Rishab Kolachina, a freshman at Baker College, said he felt that the COVID-19 restrictions didn't heavily impact his experience of running Baker 13. However, he did recognize that there was less they could do.
“It’s a little bit limited because all the other colleges aren’t really involved with all the defenses and everything, but as it is, I still think it’s really fun. I think [the captains] are doing really good especially because they keep mentioning throughout the runs to social distance, and they do a good job of pacing the group, so we don’t get stacked up in spots,” Kolachina said.
Although the other colleges do not participate in the defenses this year to minimize physical contact, those who are not running are still engaged to some degree.

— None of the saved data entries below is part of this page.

/-- The targets of a run are sound (R103), and no jump leaves a loop body (R63). -/
def targetErrs (p : Prog) (secno : Nat) (b : Nat × Nat) : List LoadErr :=
  let ls := loopsOf p b
  (bodyWords p b).flatMap (fun e =>
    let op := opOf e.2
    let t := fld (operandOf e.2) 19 0
    if isJump op then
      if t ≤ e.1 || b.1 + b.2 ≤ t || ls.any (fun l => inLoop t l && !inLoop e.1 l) then
        [⟨0x0302, secno, e.1, t⟩]
      else if ls.any (fun l => inLoop e.1 l && !inLoop t l) then [⟨0x0305, secno, e.1, t⟩]
      else []
    else if op = 0x9A || op = 0x9B then
      match innermost ls e.1 with
      | some l => if t = l.2 + 1 then [] else [⟨0x0302, secno, e.1, t⟩]
      | none => []
    else if op = 0x9C then (if (subAt p t).isSome then [] else [⟨0x0302, secno, e.1, t⟩])
    else [])

/-- The flow through a run: the branch depth on entry to the next instruction (none: not reached), the
depths that jumps carry forward, the depths at loop entries, and the errors found. -/
structure Flow where
  cur : Option Nat
  pend : List (Nat × Nat)
  errs : List LoadErr
  top : Nat
  /-- The CALLs reached, with the depth at each. -/
  calls : List (Nat × Nat)
  deriving DecidableEq, Repr

/-- One instruction of the flow (R61, R105). A return reached at another depth than that of the call is one error, CALL, by
whatever paths (R122). -/
def Flow.step (isSub : Bool) (secno : Nat) (f : Flow) (e : Nat × Word) : Flow :=
  let ins := (f.cur.toList ++ (f.pend.filter (fun x => x.1 == e.1)).map (fun x => x.2)).eraseDups
  let op := opOf e.2
  let t := fld (operandOf e.2) 19 0
  match ins with
  | [] => { f with cur := none }
  | d :: more =>
    let err (c : Nat) : LoadErr := ⟨c, secno, e.1, 0⟩
    let isRet := op == 0x9D || op == 0x9E
    let f := if more.isEmpty || isRet then f else { f with errs := f.errs ++ [err 0x0303] }
    if 0x19 ≤ op && op ≤ 0x1C then
      { f with cur := some (d + 1), top := max f.top (d + 1) }
    else if op = 0x1D then
      if d = 0 then { f with cur := some 0, errs := f.errs ++ [err 0x0303] } else { f with cur := some (d - 1) }
    else if op = 0x90 || op = 0x9A then { f with cur := none, pend := (t, d) :: f.pend }
    else if isJump op || op = 0x9B then { f with cur := some d, pend := (t, d) :: f.pend }
    else if op = 0x98 then
      let endl := e.1 + fld (operandOf e.2) 11 0
      { f with cur := some d, pend := (endl, d) :: (endl + 1, d) :: f.pend }
    else if isRet then
      let errs := if !isSub || ins.any (fun x => x != 0) then [err 0x0304] else []
      { f with cur := if op = 0x9D then none else some d, errs := f.errs ++ errs }
    else if op = 0x9F then { f with cur := none, errs := f.errs ++ (if d = 0 then [] else [err 0x0303]) }
    else if op = 0x9C then { f with cur := some d, calls := (e.1, d) :: f.calls }
    else { f with cur := some d }

/-- The flow through a whole run. -/
def flowOf (p : Prog) (isSub : Bool) (secno : Nat) (b : Nat × Nat) : Flow :=
  (bodyWords p b).foldl (Flow.step isSub secno) ⟨some 0, [], [], 0, []⟩

/-- END in a subroutine, and a return or END inside an open loop of its run, whether or not a path reaches it (R105).
DESIGN CHOICE, log 28: an END inside an open loop of a section is PATH. -/
def placeErrs (p : Prog) (isSub : Bool) (secno : Nat) (b : Nat × Nat) : List LoadErr :=
  let ls := loopsOf p b
  ((bodyWords p b).filter (fun e =>
    let op := opOf e.2
    (op == 0x9F && isSub) || (0x9D ≤ op && op ≤ 0x9F && loopDepth ls e.1 != 0))).map (fun e => ⟨0x0306, secno, e.1, 0⟩)

/-- The greatest branch depth, call depth and loop depth that a run reaches with its subroutines, each from the depth at its
CALL (R61, R63); a call depth of 100 where the call graph beneath it is deeper than `fuel`. -/
def depths (p : Prog) : Nat → Nat × Nat → Nat × Nat × Nat
  | 0, _ => (0, 100, 0)
  | n + 1, b =>
    let ls := loopsOf p b
    let f := flowOf p true 0xFFFF b
    let own := (bodyWords p b).foldl (fun m e => max m (loopDepth ls e.1)) 0
    (bodyWords p b).foldl (fun acc e =>
      if opOf e.2 = 0x9C then
        match subAt p (fld (operandOf e.2) 19 0) with
        | some c =>
          let r := depths p n c
          let here := ((f.calls.find? (fun x => x.1 == e.1)).map (·.2)).getD 0
          (max acc.1 (here + r.1), max acc.2.1 (1 + r.2.1), max acc.2.2 (loopDepth ls e.1 + r.2.2))
        | none => acc
      else acc) (f.top, 0, own)

/-- The errors of group 3 in one run, of a section or of a subroutine, called or not. -/
def codeErrs (p : Prog) (isSub : Bool) (secno : Nat) (b : Nat × Nat) : List LoadErr :=
  let enc := (bodyWords p b).filter (fun e => reservedWord e.2)
  let f := flowOf p isSub secno b
  let open_ := if f.cur.isSome then [⟨0x0306, secno, b.1 + b.2 - 1, 0⟩] else []
  let d := depths p 10 b
  enc.map (fun e => ⟨0x0301, secno, e.1, 0⟩) ++ targetErrs p secno b ++ f.errs ++ placeErrs p isSub secno b ++
    (if 32 < d.1 then [⟨0x0303, secno, b.1, 0⟩] else []) ++
    (if 8 < d.2.1 then [⟨0x0304, secno, b.1, 0⟩] else []) ++
    loopErrs p secno b ++ (if 4 < d.2.2 then [⟨0x0305, secno, b.1, 0⟩] else []) ++ open_

/-- Group 3 (R121): the runs of sections and subroutines. A word of the code region in none of them is not judged. DESIGN
CHOICE, log 28. -/
def group3 (p : Prog) : List LoadErr :=
  p.secs.flatMap (fun d => codeErrs p false d.secno (d.first, d.count)) ++
    p.subs.flatMap (codeErrs p true 0xFFFF)

/-! ### Worst-case time (R78, R79) -/

/-- The longest path from each index of a run to its end: the table of indices already costed, the later
ones first. `calls` bounds the call depth, `fuel` the loop nesting. A path ends at RET, and LEXIT falls through as a loop's
early exit that is not taken. DESIGN CHOICE, log 65. -/
def longestTo (p : Prog) (sub : Nat × Nat → Nat) : Nat → Nat → List (Nat × Word) → List (Nat × Nat)
  | _, stop, [] => [(stop, 0)]
  | 0, stop, _ => [(stop, 0)]
  | fuel + 1, stop, (i, word) :: rest =>
    let tail := longestTo p sub fuel stop rest
    let at_ (j : Nat) : Nat := ((tail.find? (fun e => e.1 == j)).map (fun e => e.2)).getD 0
    let op := opOf word
    let t := fld (operandOf word) 19 0
    let cost :=
      if op = 0x9F || op = 0x9D then 1
      else if op = 0x90 then 1 + at_ t
      else if isJump op then 1 + max (at_ (i + 1)) (at_ t)
      else if op = 0x98 then
        let d := fld (operandOf word) 11 0
        let bound := fld (operandOf word) 23 12 + 1
        let inner := longestTo p sub fuel (i + d) (rest.take (d - 1))
        let body := ((inner.find? (fun e => e.1 == i + 1)).map (fun e => e.2)).getD 0
        1 + bound * (body + 1) + at_ (i + d + 1)
      else if op = 0x9C then
        2 + (match subAt p t with
          | some b => sub b
          | none => 0) + at_ (i + 1)
      else cyclesOf op + at_ (i + 1)
    (i, cost) :: tail

/-- The longest path through a run, its subroutines included to a call depth. -/
def longest (p : Prog) : Nat → Nat × Nat → Nat
  | 0, _ => 0
  | n + 1, b =>
    let r := longestTo p (longest p n) (b.2 + 1) (b.1 + b.2) (bodyWords p b)
    ((r.find? (fun e => e.1 == b.1)).map (fun e => e.2)).getD 0

/-- W of a section (R78). -/
def sectionW (p : Prog) (d : SecDef) : Nat := 8 + longest p 9 (d.first, d.count) + 4

/-- The program with the loader's own W in every section. -/
def withW (p : Prog) : Prog := { p with secs := p.secs.map (fun d => { d with w := sectionW p d }) }

/-- Points of a list of ranges, each counted once. -/
def pointsIn : List (Nat × Nat) → Nat
  | [] => 0
  | e :: t =>
    ((List.range (e.2 + 1 - e.1)).filter (fun i =>
      !t.any (fun x => decide (x.1 ≤ e.1 + i) && decide (e.1 + i ≤ x.2)))).length + pointsIn t

/-- Sections of class k in scene j over every stage's program. -/
def allSecs (progs : List (Option Prog)) (k j : Nat) : List (Prog × SecDef) :=
  progs.flatMap (fun o => match o with
    | none => []
    | some p => (p.secs.filter (fun d => d.cls == k && d.scene == j)).map (fun d => (p, d)))

/-- The bound S of a scene, in cycles (R79), on a number of pairs (R424). -/
def sceneBound (pairs : Nat) (secs : List (Prog × SecDef)) : Nat :=
  let sum := (secs.map (fun e => e.2.w)).sum
  let top := secs.foldl (fun m e => max m e.2.w) 0
  let pts := (secs.map (fun e => pointsIn e.2.wr)).sum
  let slots := (secs.map (fun e => (e.1.slots.filter (fun sl => sl.secno == e.2.secno)).length)).sum
  (sum + pairs - 1) / pairs + top + 100 + (pts + slots + 7) / 8

/-- How long a scene lasts, in ns: its bound and the recovery allowance; 0 for a scene without sections. -/
def sceneNs (pairs : Nat) (progs : List (Option Prog)) (k j : Nat) : Nat :=
  let secs := allSecs progs k j
  if secs.isEmpty then 0 else sceneBound pairs secs * 2 + 10_000

/-- The time from offset 24 to the deadline of a half-period of a class, at 3.7560 us a step (R39). -/
def roomNs (c : ClassCfg) (h : Nat) : Nat :=
  ((if h + 1 = 2 ^ c.n then c.outph - 8 else 2_040) - 24) * 3_756

/-- The placement of one class: each scene, in order, in the earliest half-period at or after that of the
scene before it in which it ends by the deadline. `busy h` is the time that lower classes take there. -/
def placeClass (c : ClassCfg) (busy : Nat → Nat) :
    Nat → Nat → List (Nat × Nat) → Option (List (Nat × Nat))
  | _, _, [] => some []
  | h, used, (j, ns) :: rest =>
    match (List.range (2 ^ c.n)).find? (fun x => decide (h ≤ x) &&
        decide ((busy x + (if x = h then used else 0)) + ns ≤ roomNs c x)) with
    | none => none
    | some x =>
      (placeClass c busy x ((if x = h then used else 0) + ns) rest).map (fun l => (j, x) :: l)

/-- The scenes of a class with their times. -/
def sceneList (pairs : Nat) (progs : List (Option Prog)) (k : Nat) : List (Nat × Nat) :=
  ((List.range 8).map (fun j => (j, sceneNs pairs progs k j))).filter (fun e => e.2 != 0)

/-- The time that a class's placed scenes take in one half-period of its take. -/
def halfNs (pairs : Nat) (progs : List (Option Prog)) (k : Nat) (pl : List (Nat × Nat)) (h : Nat) : Nat :=
  ((pl.filter (fun e => e.2 == h)).map (fun e => sceneNs pairs progs k e.1)).sum

/-- The placements of classes 0 to 3 (R39, R79); none where a class cannot be placed. DESIGN CHOICE, log 22. -/
def placements (pairs : Nat) (progs : List (Option Prog)) (cls : Nat → ClassCfg) :
    List (Option (List (Nat × Nat))) :=
  (List.range 4).foldl (fun acc k =>
    let c := cls k
    let busy (h : Nat) : Nat := ((List.range k).map (fun k' =>
      match acc.getD k' none with
      | some pl => halfNs pairs progs k' pl (h % 2 ^ (cls k').n)
      | none => 0)).sum
    acc ++ [if c.en then placeClass c busy 0 0 (sceneList pairs progs k) else some []]) []

/-- The pairs that the placement check counts (R39, R424). DESIGN CHOICE, log 22. -/
def placePairs (s : State) : Nat := if pairsIn s < 8 then max (pairsIn s) 1 else 8

/-! ### Group 1 and 2: numbers and capacity -/

/-- Every point that a word names, with section and index. -/
def namedPoints (p : Prog) : List (Nat × Nat × Nat) :=
  (p.code.zip (List.range p.code.length)).filterMap (fun e => match refOf e.1 with
    | .rd pt => some (0xFFFF, e.2, pt)
    | .wr pt => some (0xFFFF, e.2, pt)
    | _ => none)

/-- A range of points reaches a point that does not exist: one beyond the variant, or in block 6 or 7. -/
def rangeExists (s : State) (a b : Nat) : Bool :=
  decide (a ≤ b) && pointExists s a && pointExists s b && !(decide (a < 0x200) && decide (0x17F < b))

/-- Every range of points that a set, an indirect range or an object names, with section and index. -/
def namedRanges (p : Prog) : List (Nat × Nat × Nat × Nat) :=
  p.secs.flatMap (fun d => (d.rd ++ d.wr).map (fun e => (d.secno, 0xFFFF_FFFF, e.1, e.2))) ++
  p.ranges.map (fun e => (0xFFFF, e.1, e.2.1, e.2.2)) ++
  p.objs.map (fun o => (0xFFFF, 0xFFFF_FFFF, o.first, o.first + o.count - 1))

“None of the other colleges participate but if they are out and about, we will yell at them,” Hansen said.
Hansen said she believes that the pandemic may have even increased the number of people who participated in Baker 13. Hansen said that she had limited options to participate in Baker traditions in the pandemic and found Baker 13 to be a way for her to get involved.
“I really wanted to involve myself in the Baker traditions and because of COVID, there aren’t a lot of activities going on. When they said they were going to do a socially distanced Baker 13, I jumped at the chance to do it,” Hansen said.
Kate Frucht, a freshman at Baker College, said she didn’t feel worried about getting the infected during her Baker 13 run.
“When I first found out about Baker 13, it just seemed like something really exciting and fun to do because there are a lot of limitations on what we can do on campus. I feel really comfortable about it and have never been worried about COVID,” Frucht said.
A handful of new student runners said they prefer the adjustments made to the run to follow health guidelines. Whitt said that the COVID-19 restrictions actually made her more comfortable during the run. She said that the social distancing enforced by the restrictions was an excuse not to be too close to anyone during the run.
“I like it a lot because you don’t have to be too close to anyone anyways. It’s kind of a nice excuse to not be too close to anyone while naked. Also, you can kind of go at your own pace because it spreads out," Whitt said.
Frucht shared a similar mindset, saying that being forced to wear a mask during the run has also helped to protect the runners’ identities.
“We all have to wear masks, which is obviously different, but it does serve a good purpose not only because it protects us from COVID-19, but it also protects our identities because one of the requirements of the run is that we do have to pose in front of a camera if anyone takes a picture, so it’s nice to have to have the mask on so people can’t really tell who you are.”